== BRIEF ==
Go to the line holding "State.modLink_only | (with_reducible" in the entries below and write out exactly every line down to and including the line holding "unfold State.fetchTask".

────

theorem State.trimKeep_only {P : Part → Prop} {s0 : State} (x1 : Nat) (pBoot : P .boot) {s : State} (h : s0.Only P s) :
    s0.Only P (State.trimKeep s x1) := by
  unfold State.trimKeep
  repeat' (first
    | (intro; intro; intro)
    | with_reducible assumption
    | with_reducible exact .inl rfl
    | exact .inr ‹_›
    | (with_reducible apply only_upd; first | with_reducible exact h | with_reducible apply State.modBoot_only | with_reducible apply only_ite | with_reducible apply only_foldl | with_reducible apply only_foldl_fst | split))

theorem State.dieSwitch_only {P : Part → Prop} {s0 : State} (x1 : Nat) (pBoot : P .boot) (pPwr : P .pwr) {s : State} (h : s0.Only P s) :
    s0.Only P (State.dieSwitch s x1) := by
  unfold State.dieSwitch
  repeat' (first
    | (intro; intro; intro)
    | with_reducible assumption
    | with_reducible exact .inl rfl
    | exact .inr ‹_›
    | (with_reducible apply only_upd; first | with_reducible exact h | with_reducible apply State.trimKeep_only | with_reducible apply State.modDiePwr_only | with_reducible apply only_ite | with_reducible apply only_foldl | with_reducible apply only_foldl_fst | split))

theorem State.dieTick_only {P : Part → Prop} {s0 : State} (x1 : Nat) (pPwr : P .pwr) {s : State} (h : s0.Only P s) :
    s0.Only P (State.dieTick s x1) := by
  unfold State.dieTick
  repeat' (first
    | with_reducible assumption
    | with_reducible exact .inl rfl
    | exact .inr ‹_›
    | with_reducible apply State.modDiePwr_only
    | with_reducible apply only_ite)

theorem State.downAll_only {P : Part → Prop} {s0 : State} (x1 : List Nat) (pCtx : P .ctx) (pCores : P .cores) (pClusters : P .clusters) (pMem : P .mem) (pMemsys : P .memsys) (pSync : P .sync) (pFlt : P .flt) (pBoot : P .boot) (pFab : P .fab) (pXch : P .xch) (pFreeNext : P .freeNext) {s : State} (h : s0.Only P s) :
    s0.Only P (State.downAll s x1) := by
  unfold State.downAll
  repeat' (first
    | with_reducible apply State.partnerDown_only
    | with_reducible apply only_foldl
    | (intro; intro; intro)
    | assumption)

theorem State.setWaiting_only {P : Part → Prop} {s0 : State} (x1 : Nat) (x2 : List Nat) (pFlt : P .flt) {s : State} (h : s0.Only P s) :
    s0.Only P (State.setWaiting s x1 x2) := by
  unfold State.setWaiting
  repeat' (first | with_reducible assumption | with_reducible exact .inl rfl | exact .inr ‹_› | (with_reducible apply only_upd; first | with_reducible exact h | with_reducible apply only_ite | with_reducible apply only_foldl | with_reducible apply only_foldl_fst | split))

theorem State.dropCaptures_only {P : Part → Prop} {s0 : State} (x1 : Nat) (pClusters : P .clusters) (pFlt : P .flt) {s : State} (h : s0.Only P s) :
    s0.Only P (State.dropCaptures s x1) := by
  unfold State.dropCaptures
  repeat' (first
    | with_reducible assumption
    | with_reducible exact .inl rfl
    | (intro; intro; intro)
    | (with_reducible apply only_upd; first | with_reducible exact h | with_reducible apply State.setWaiting_only | with_reducible apply State.setCap_only | with_reducible apply State.enterWatch_only | (with_reducible apply State.recordFault_quiet (by decide) _ _ _) | with_reducible apply State.recordFault_only | with_reducible apply only_ite | with_reducible apply only_foldl | with_reducible apply only_foldl_fst | split))

theorem State.enginesDark_only {P : Part → Prop} {s0 : State} (pCtx : P .ctx) (pRegs : P .regs) (pCores : P .cores) (pClusters : P .clusters) (pMem : P .mem) (pMemsys : P .memsys) (pSync : P .sync) (pFlt : P .flt) (pBoot : P .boot) (pFab : P .fab) (pXch : P .xch) (pFreeNext : P .freeNext) {s : State} (h : s0.Only P s) :
    s0.Only P (State.enginesDark s) := by
  unfold State.enginesDark
  repeat' (first
    | with_reducible apply State.engineOff_only
    | with_reducible apply only_ite
    | with_reducible apply only_foldl
    | (intro; intro; intro)
    | assumption)

theorem State.samplePcfg_only {P : Part → Prop} {s0 : State} (x1 : Nat) (pFab : P .fab) {s : State} (h : s0.Only P s) :
    s0.Only P (State.samplePcfg s x1) := by
  unfold State.samplePcfg
  repeat' (first
    | (intro; intro; intro)
    | with_reducible assumption
    | with_reducible exact .inl rfl
    | exact .inr ‹_›
    | (with_reducible apply only_upd; first | with_reducible exact h | with_reducible apply State.modLink_only | with_reducible apply only_ite | with_reducible apply only_foldl | with_reducible apply only_foldl_fst | split))

theorem State.enterRetrain_only {P : Part → Prop} {s0 : State} (x1 : Nat) (pFlt : P .flt) (pBoot : P .boot) (pFab : P .fab) {s : State} (h : s0.Only P s) :
    s0.Only P (State.enterRetrain s x1) := by
  unfold State.enterRetrain
  repeat' (first
    | (intro; intro; intro)
    | with_reducible assumption
    | with_reducible exact .inl rfl
    | exact .inr ‹_›
    | (with_reducible apply only_upd; first | with_reducible exact h | with_reducible apply State.modLink_only | (with_reducible apply State.recordFault_note (by decide) _ _ _) | with_reducible apply State.samplePcfg_only | with_reducible apply State.endHandoffs_only | with_reducible apply only_ite | with_reducible apply only_foldl | with_reducible apply only_foldl_fst | split))

theorem State.fetchMain_only {P : Part → Prop} {s0 : State} (x1 : Nat) (pCtx : P .ctx) (pCores : P .cores) (pClusters : P .clusters) (pFlt : P .flt) (pBoot : P .boot) {s : State} (h : s0.Only P s) :
    s0.Only P (State.fetchMain s x1) := by
  unfold State.fetchMain
  repeat' (first | with_reducible assumption | with_reducible exact .inl rfl | exact .inr ‹_› | (with_reducible apply only_upd; first | with_reducible exact h | with_reducible apply State.haltSeq_only | with_reducible apply State.modSeq_only | with_reducible apply only_ite | with_reducible apply only_foldl | with_reducible apply only_foldl_fst | split))

theorem State.fetchTask_only {P : Part → Prop} {s0 : State} (x1 : Nat) (pCtx : P .ctx) (pCores : P .cores) (pClusters : P .clusters) (pFlt : P .flt) (pBoot : P .boot) {s : State} (h : s0.Only P s) :
    s0.Only P (State.fetchTask s x1) := by
  unfold State.fetchTask
  repeat' (first | with_reducible assumption | with_reducible exact .inl rfl | exact .inr ‹_› | (with_reducible apply only_upd; first | with_reducible exact h | with_reducible apply State.haltSeq_only | with_reducible apply State.modSeq_only | with_reducible apply only_ite | with_reducible apply only_foldl | with_reducible apply only_foldl_fst | split))

theorem State.retrainReady_only {P : Part → Prop} {s0 : State} (x1 : Nat) (pFlt : P .flt) (pBoot : P .boot) (pFab : P .fab) {s : State} (h : s0.Only P s) :
    s0.Only P (State.retrainReady s x1) := by
  unfold State.retrainReady
  repeat' (first
    | (intro; intro; intro)
    | with_reducible assumption
    | with_reducible exact .inl rfl
    | exact .inr ‹_›
    | (with_reducible apply only_upd; first | with_reducible exact h | with_reducible apply State.enterRetrain_only | with_reducible apply only_ite | with_reducible apply only_foldl | with_reducible apply only_foldl_fst | split))

theorem State.startRetrain_only {P : Part → Prop} {s0 : State} (x1 : Nat) (x2 : Bool) (pFlt : P .flt) (pBoot : P .boot) (pFab : P .fab) {s : State} (h : s0.Only P s) :
    s0.Only P (State.startRetrain s x1 x2) := by
  unfold State.startRetrain
  repeat' (first
    | (intro; intro; intro)
    | with_reducible assumption
    | with_reducible exact .inl rfl
    | exact .inr ‹_›
    | (with_reducible apply only_upd; first | with_reducible exact h | with_reducible apply State.modLink_only | with_reducible apply State.retrainReady_only | with_reducible apply State.askRetrain_only | with_reducible apply only_ite | with_reducible apply only_foldl | with_reducible apply only_foldl_fst | split))

theorem State.noteUncorr_only {P : Part → Prop} {s0 : State} (x1 : Nat) (x2 : Nat) (pFlt : P .flt) (pBoot : P .boot) (pFab : P .fab) {s : State} (h : s0.Only P s) :
    s0.Only P (State.noteUncorr s x1 x2) := by
  unfold State.noteUncorr
  repeat' (first
    | (intro; intro; intro)
    | with_reducible assumption
    | with_reducible exact .inl rfl
    | exact .inr ‹_›
    | (with_reducible apply only_upd; first | with_reducible exact h | with_reducible apply State.modLink_only | with_reducible apply State.startRetrain_only | with_reducible apply only_ite | with_reducible apply only_foldl | with_reducible apply only_foldl_fst | split))

theorem State.slotIn_only {P : Part → Prop} {s0 : State} (x1 : Nat) (pFlt : P .flt) (pBoot : P .boot) (pFab : P .fab) {s : State} (h : s0.Only P s) :
    s0.Only P (State.slotIn s x1) := by
  unfold State.slotIn
  repeat' (first
    | (intro; intro; intro)
    | with_reducible assumption
    | with_reducible exact .inl rfl
    | exact .inr ‹_›
    | (with_reducible apply only_upd; first | with_reducible exact h | with_reducible apply State.modLink_only | with_reducible apply State.retrainReady_only | with_reducible apply only_ite | with_reducible apply only_foldl | with_reducible apply only_foldl_fst | split))

theorem State.replayFrom_only {P : Part → Prop} {s0 : State} (x1 : Nat) (pFlt : P .flt) (pBoot : P .boot) (pFab : P .fab) {s : State} (h : s0.Only P s) :
    s0.Only P (State.replayFrom s x1) := by
  unfold State.replayFrom
  repeat' (first
    | (intro; intro; intro)
    | with_reducible assumption
    | with_reducible exact .inl rfl
    | exact .inr ‹_›
    | (with_reducible apply only_upd; first | with_reducible exact h | with_reducible apply State.modLink_only | with_reducible apply State.markLink_only | with_reducible apply State.startRetrain_only | with_reducible apply only_ite | with_reducible apply only_foldl | with_reducible apply only_foldl_fst | split))

theorem State.headerIn_only {P : Part → Prop} {s0 : State} (x1 : Nat) (x2 : Header) (pFlt : P .flt) (pBoot : P .boot) (pFab : P .fab) {s : State} (h : s0.Only P s) :
    ∀ t, s.headerIn x1 x2 = some t → s0.Only P t := by
  unfold State.headerIn
  dsimp only
  refine only_none_or (only_none_or (only_none_or (only_some ?_)))
  have h1 : ∀ l, s0.Only P (s.setLink x1 l) := fun l => State.setLink_only _ _ pFab h
  have h2 : ∀ {c : Prop} [Decidable c] l m f, s0.Only P (if c then (s.setLink x1 l).modChan m f else s.setLink x1 l) :=
    fun l m f => only_ite (State.modChan_only _ _ pFab (h1 l)) (h1 l)
  exact only_ite (State.replayFrom_only _ pFlt pBoot pFab (h2 _ _ _)) (h2 _ _ _)

theorem State.violation_only {P : Part → Prop} {s0 : State} (x1 : Nat) (pCtx : P .ctx) (pCores : P .cores) (pClusters : P .clusters) (pMem : P .mem) (pMemsys : P .memsys) (pSync : P .sync) (pFlt : P .flt) (pBoot : P .boot) (pFab : P .fab) (pXch : P .xch) (pFreeNext : P .freeNext) {s : State} (h : s0.Only P s) :
    s0.Only P (State.violation s x1) := by
  unfold State.violation
  repeat' (first
    | (intro; intro; intro)
    | with_reducible assumption
    | with_reducible exact .inl rfl
    | exact .inr ‹_›
    | (with_reducible apply only_upd; first | with_reducible exact h | with_reducible apply State.modLink_only | with_reducible apply State.partnerDown_only | (with_reducible apply State.linkFault_note (by decide) _) | with_reducible apply only_ite | with_reducible apply only_foldl | with_reducible apply only_foldl_fst | split))

theorem State.frameRx_only {P : Part → Prop} {s0 : State} (x1 : Nat) (x2 : BitVec 80) (x3 x4 : Nat) (pCtx : P .ctx) (pCores : P .cores) (pClusters : P .clusters) (pMem : P .mem) (pMemsys : P .memsys) (pSync : P .sync) (pFlt : P .flt) (pBoot : P .boot) (pFab : P .fab) (pXch : P .xch) (pFreeNext : P .freeNext) {s : State} (h : s0.Only P s) :
    s0.Only P (s.frameRx x1 x2 x3 x4).1 := by
  have h1 : s0.Only P (s.slotIn x1) := by apply State.slotIn_only <;> assumption
  unfold State.frameRx
  dsimp only
  split
  · exact h
  · split
    · apply State.noteUncorr_only <;> first | assumption | exact h1
    · split
      · exact h1
      · split
        · apply State.violation_only <;> first | assumption | exact h1
        · exact State.headerIn_only _ _ pFlt pBoot pFab h1 _ ‹_›

theorem State.partialLeft_only {P : Part → Prop} {s0 : State} (x1 : Nat) (x2 : Nat) (x3 : Nat) (pMem : P .mem) (pMemsys : P .memsys) (pSync : P .sync) (pXch : P .xch) (pFreeNext : P .freeNext) {s : State} (h : s0.Only P s) :
    s0.Only P (State.partialLeft s x1 x2 x3) := by
  unfold State.partialLeft
  repeat' (first | with_reducible assumption | with_reducible exact .inl rfl | exact .inr ‹_› | (with_reducible apply only_upd; first | with_reducible exact h | with_reducible apply State.modXblk_only | with_reducible apply State.xCount_only | with_reducible apply State.xTryComplete_only | with_reducible apply State.xFinish_only | with_reducible apply only_ite | with_reducible apply only_foldl | with_reducible apply only_foldl_fst | split))

theorem State.msgLeft_only {P : Part → Prop} {s0 : State} (x1 : MsgUse) (pMem : P .mem) (pMemsys : P .memsys) (pSync : P .sync) (pXch : P .xch) (pFreeNext : P .freeNext) {s : State} (h : s0.Only P s) :
    s0.Only P (State.msgLeft s x1) := by
  unfold State.msgLeft
  repeat' (first | with_reducible assumption | with_reducible exact .inl rfl | exact .inr ‹_› | (with_reducible apply only_upd; first | with_reducible exact h | with_reducible apply State.xComplete_only | with_reducible apply State.partialLeft_only | with_reducible apply only_ite | with_reducible apply only_foldl | with_reducible apply only_foldl_fst | split))

theorem State.frameTx_only {P : Part → Prop} {s0 : State} (x1 : Nat) (pMem : P .mem) (pMemsys : P .memsys) (pSync : P .sync) (pFab : P .fab) (pXch : P .xch) (pFreeNext : P .freeNext) {s : State} (h : s0.Only P s) :
    s0.Only P (State.frameTx s x1) := by
  unfold State.frameTx
  repeat' (first | with_reducible assumption | with_reducible exact .inl rfl | exact .inr ‹_› | (with_reducible apply only_upd; first | with_reducible exact h | with_reducible apply State.modLink_only | with_reducible apply State.emit_only | with_reducible apply State.sendControl_only | with_reducible apply State.modChan_only | with_reducible apply State.sendNew_only | with_reducible apply State.msgLeft_only | with_reducible apply only_ite | with_reducible apply only_foldl | with_reducible apply only_foldl_fst | split))

theorem State.freshBytes_only {P : Part → Prop} {s0 : State} (pFreeNext : P .freeNext) {s : State} (h : s0.Only P s) (n : Nat) :
    s0.Only P (s.freshBytes n).1 := by
  induction n generalizing s with
  | zero => exact h
  | succ n ih => exact ih (State.takeFree_only ‹_› h)

theorem State.freshNonce_only {P : Part → Prop} {s0 : State} (x1 : Nat) (pFab : P .fab) (pFreeNext : P .freeNext) {s : State} (h : s0.Only P s) :
    s0.Only P (State.freshNonce s x1) := by
  unfold State.freshNonce
  repeat' (first
    | with_reducible assumption
    | with_reducible exact .inl rfl
    | exact .inr ‹_›
    | with_reducible apply State.takeFree_only
    | with_reducible apply State.modLink_only)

────

== ANSWER BOX ==
    | (with_reducible apply only_upd; first | with_reducible exact h | with_reducible apply State.modLink_only | (with_reducible apply State.recordFault_note (by decide) _ _ _) | with_reducible apply State.samplePcfg_only | with_reducible apply State.endHandoffs_only | with_reducible apply only_ite | with_reducible apply only_foldl | with_reducible apply only_foldl_fst | split))

theorem State.fetchMain_only {P : Part → Prop} {s0 : State} (x1 : Nat) (pCtx : P .ctx) (pCores : P .cores) (pClusters : P .clusters) (pFlt : P .flt) (pBoot : P .boot) {s : State} (h : s0.Only P s) :
    s0.Only P (State.fetchMain s x1) := by
  unfold State.fetchMain
  repeat' (first | with_reducible assumption | with_reducible exact .inl rfl | exact .inr ‹_› | (with_reducible apply only_upd; first | with_reducible exact h | with_reducible apply State.haltSeq_only | with_reducible apply State.modSeq_only | with_reducible apply only_ite | with_reducible apply only_foldl | with_reducible apply only_foldl_fst | split))

theorem State.fetchTask_only {P : Part → Prop} {s0 : State} (x1 : Nat) (pCtx : P .ctx) (pCores : P .cores) (pClusters : P .clusters) (pFlt : P .flt) (pBoot : P .boot) {s : State} (h : s0.Only P s) :
    s0.Only P (State.fetchTask s x1) := by
  unfold State.fetchTask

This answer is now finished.